Collected data entries
-- ==== Sys2Proof/Machine/Aes.lean ====
section
/-!
DEFINITION. AES-256-GCM, by which R289 seals packets (FIPS 197, NIST SP 800-38D).
-/

namespace Sys2Proof

/-- Multiplication by x in the field of AES. -/
def aesX (b : Byte) : Byte := if b.getLsbD 7 then (b <<< 1) ^^^ 0x1B#8 else b <<< 1

/-- Product in the field of AES, over the low n bits of b. -/
def aesMulN : Nat → Byte → Byte → Byte
  | 0, _, _ => 0
  | n + 1, a, b => (if b.getLsbD 0 then a else 0) ^^^ aesMulN n (aesX a) (b >>> 1)

def aesMul (a b : Byte) : Byte := aesMulN 8 a b

/-- a^254, the inverse of a, and 0 for 0. -/
def aesInv (a : Byte) : Byte :=
  let a2 := aesMul a a
  let a3 := aesMul a2 a
  let a6 := aesMul a3 a3
  let a12 := aesMul a6 a6
  let a15 := aesMul a12 a3
  let a30 := aesMul a15 a15
  let a60 := aesMul a30 a30
  let a120 := aesMul a60 a60
  let a126 := aesMul a120 a6
  let a127 := aesMul a126 a
  aesMul a127 a127

/-- The substitution of one byte. -/
def aesSub (a : Byte) : Byte :=
  let b := aesInv a
  b ^^^ b.rotateLeft 1 ^^^ b.rotateLeft 2 ^^^ b.rotateLeft 3 ^^^ b.rotateLeft 4 ^^^ 0x63#8

/-- The key schedule: words as lists of 4 bytes, newest first; i is the number of the next word. -/
def aesExpand : Nat → Nat → Byte → List (List Byte) → List (List Byte)
  | 0, _, _, ws => ws
  | n + 1, i, rc, ws =>
    let t := nth [] ws 0
    let old := nth [] ws 7
    if i % 8 = 0 then
      let r := (t.drop 1 ++ t.take 1).map aesSub
      let r1 := xorBytes r [rc, 0, 0, 0]
      aesExpand n (i + 1) (aesX rc) (xorBytes old r1 :: ws)
    else if i % 8 = 4 then aesExpand n (i + 1) rc (xorBytes old (t.map aesSub) :: ws)
    else aesExpand n (i + 1) rc (xorBytes old t :: ws)

/-- The 15 round keys of a 32-byte key. -/
def aesKeys (key : List Byte) : List (List Byte) :=
  let ws := (aesExpand 52 8 1#8 (chunks 4 key).reverse).reverse
  (chunks 4 ws).map (fun k => k.flatMap id)

def aesShiftRows (b : List Byte) : List Byte := (List.range 16).map (fun i => nth 0 b ((i + 4 * (i % 4)) % 16))

def aesMixCol (c : List Byte) : List Byte :=
  let g := fun i => nth 0 c (i % 4)
  (List.range 4).map (fun i => aesX (g i) ^^^ aesX (g (i + 1)) ^^^ g (i + 1) ^^^ g (i + 2) ^^^ g (i + 3))

/-- AES-256 of one block under its round keys. -/
def aesBlock (ks : List (List Byte)) (b : List Byte) : List Byte :=
  let b0 := xorBytes b (nth [] ks 0)
  let mid := (List.range 13).foldl (fun st r =>
    xorBytes ((chunks 4 (aesShiftRows (st.map aesSub))).flatMap aesMixCol) (nth [] ks (r + 1))) b0
  xorBytes (aesShiftRows (mid.map aesSub)) (nth [] ks 14)

/-! ### GCM -/

/-- Product in the field of GCM: 128-bit strings, first bit most significant. -/
def gcmMulN : Nat → BitVec 128 → BitVec 128 → BitVec 128 → BitVec 128
  | 0, _, _, z => z
  | n + 1, x, v, z =>
    let z1 := if x.getLsbD n then z ^^^ v else z
    let v1 := if v.getLsbD 0 then (v >>> 1) ^^^ 0xE1000000000000000000000000000000#128 else v >>> 1
    gcmMulN n x v1 z1

def gcmMul (x y : BitVec 128) : BitVec 128 := gcmMulN 128 x y 0

def blk128 (b : List Byte) : BitVec 128 := BitVec.ofNat 128 (beNat ((List.range 16).map (fun i => nth 0 b i)))

/-- GHASH over additional data and ciphertext. -/
def ghash (h : BitVec 128) (aad ct : List Byte) : BitVec 128 :=
  let f := fun (y : BitVec 128) (b : List Byte) => gcmMul (y ^^^ blk128 b) h
  f ((chunks 16 ct).foldl f ((chunks 16 aad).foldl f 0)) (beBytes 8 (8 * aad.length) ++ beBytes 8 (8 * ct.length))

/-- The key stream xored onto a text, from counter c. -/
def gcmCtr (ks : List (List Byte)) (iv : List Byte) (txt : List Byte) : List Byte :=
  ((chunks 16 txt).zip (List.range (cdiv txt.length 16))).flatMap (fun p => xorBytes p.1 (aesBlock ks (iv ++ beBytes 4 (p.2 + 2))))

/-- The 16-byte tag. -/
def gcmTag (ks : List (List Byte)) (iv aad ct : List Byte) : List Byte :=
  let h := blk128 (aesBlock ks (List.replicate 16 0))
  xorBytes (beBytes 16 (ghash h aad ct).toNat) (aesBlock ks (iv ++ beBytes 4 1))

/-- Seal: ciphertext followed by the tag. -/
def gcmSeal (key iv aad pt : List Byte) : List Byte :=
  let ks := aesKeys key
  let ct := gcmCtr ks iv pt
  ct ++ gcmTag ks iv aad ct

/-- Open: the plaintext if the tag verifies. -/
def gcmOpen (key iv aad ct tag : List Byte) : Option (List Byte) :=
  let ks := aesKeys key
  if gcmTag ks iv aad ct == tag then some (gcmCtr ks iv ct) else none

end Sys2Proof
end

**YOUR ASSIGNMENT**
Look above for the line with "field of AES. -/" and the line with "aesExpand n (i + 1) (aesX", and reproduce exactly those two lines plus every line between, nothing more.

**THE COMPLETED TASK**
/-- Multiplication by x in the field of AES. -/
def aesX (b : Byte) : Byte := if b.getLsbD 7 then (b <<< 1) ^^^ 0x1B#8 else b <<< 1

/-- Product in the field of AES, over the low n bits of b. -/
def aesMulN : Nat → Byte → Byte → Byte
  | 0, _, _ => 0
  | n + 1, a, b => (if b.getLsbD 0 then a else 0) ^^^ aesMulN n (aesX a) (b >>> 1)

def aesMul (a b : Byte) : Byte := aesMulN 8 a b

/-- a^254, the inverse of a, and 0 for 0. -/
def aesInv (a : Byte) : Byte :=
  let a2 := aesMul a a
  let a3 := aesMul a2 a
  let a6 := aesMul a3 a3
  let a12 := aesMul a6 a6
  let a15 := aesMul a12 a3
  let a30 := aesMul a15 a15
  let a60 := aesMul a30 a30
  let a120 := aesMul a60 a60
  let a126 := aesMul a120 a6
  let a127 := aesMul a126 a
  aesMul a127 a127

/-- The substitution of one byte. -/
def aesSub (a : Byte) : Byte :=
  let b := aesInv a
  b ^^^ b.rotateLeft 1 ^^^ b.rotateLeft 2 ^^^ b.rotateLeft 3 ^^^ b.rotateLeft 4 ^^^ 0x63#8

/-- The key schedule: words as lists of 4 bytes, newest first; i is the number of the next word. -/
def aesExpand : Nat → Nat → Byte → List (List Byte) → List (List Byte)
  | 0, _, _, ws => ws
  | n + 1, i, rc, ws =>
    let t := nth [] ws 0
    let old := nth [] ws 7
    if i % 8 = 0 then
      let r := (t.drop 1 ++ t.take 1).map aesSub
      let r1 := xorBytes r [rc, 0, 0, 0]
      aesExpand n (i + 1) (aesX rc) (xorBytes old r1 :: ws)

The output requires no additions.